**What to do:**
Print the first line of the records below and every line after it, up to and including the line with "namespace Sys2Proof.Machine". Print nothing else.
· · ·
-- ==== Sys2Proof/Machine/Crc.lean ====
section
/-! DEFINITION. The CRC-32 validator (`40_crc.md`): `CrcInit`, `CrcUpdate`, `CrcFinal`, `Crc`, as functions of
the configuration. The register `CRC_ACC` is written with `crcRemainder` by the operations that run them. -/

namespace Sys2Proof.Machine

/-- The bits one message byte is fed as, in the order they are shifted in: the fed unit most significant bit
first, zero-extended to `CRC_FEED_BITS`, reflected when `CRC_REFIN` (R123, R125). -/
def feedBits (c : Cfg) (b : Byte) : List Bool :=
  let bits := (List.range 8).map fun k => b.getLsbD (7 - k)
  let unit :=
    match c.crcFeed with
    | .bits8 => bits
    | .bits32 => List.replicate 24 false ++ bits
  if c.crcRefIn then unit.reverse else unit

/-- One shift of the register: `t` is the fed bit xor bit 31; the polynomial is added when `t` (R123). -/
def crcShift (poly acc : Word) (u : Bool) : Word :=
  if (u ^^ acc.getLsbD 31) then (acc <<< 1) ^^^ poly else acc <<< 1

/-- `CrcUpdate(b)` on an accumulator value (R123). -/
def crcUpdate (c : Cfg) (acc : Word) (b : Byte) : Word :=
  (feedBits c b).foldl (crcShift c.crcPoly) acc

/-- What `CRC_ACC` holds after `CrcInit` and a `CrcUpdate` of every byte (R122, R126). -/
def crcRemainder (c : Cfg) (bytes : List Byte) : Word :=
  bytes.foldl (crcUpdate c) c.crcInit

/-- `rev_32` of R16. -/
def rev32 (v : Word) : Word := v.reverse

/-- `CrcFinal()` of an accumulator value (R124). -/
def crcFinal (c : Cfg) (acc : Word) : Word :=
  (if c.crcRefOut then rev32 acc else acc) ^^^ c.crcXorOut

/-- `Crc(B)` (R126). -/
def crc (c : Cfg) (bytes : List Byte) : Word := crcFinal c (crcRemainder c bytes)

end Sys2Proof.Machine
end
· · ·
**Final answer:**
-- ==== Sys2Proof/Machine/Crc.lean ====
section
/-! DEFINITION. The CRC-32 validator (`40_crc.md`): `CrcInit`, `CrcUpdate`, `CrcFinal`, `Crc`, as functions of
the configuration. The register `CRC_ACC` is written with `crcRemainder` by the operations that run them. -/

namespace Sys2Proof.Machine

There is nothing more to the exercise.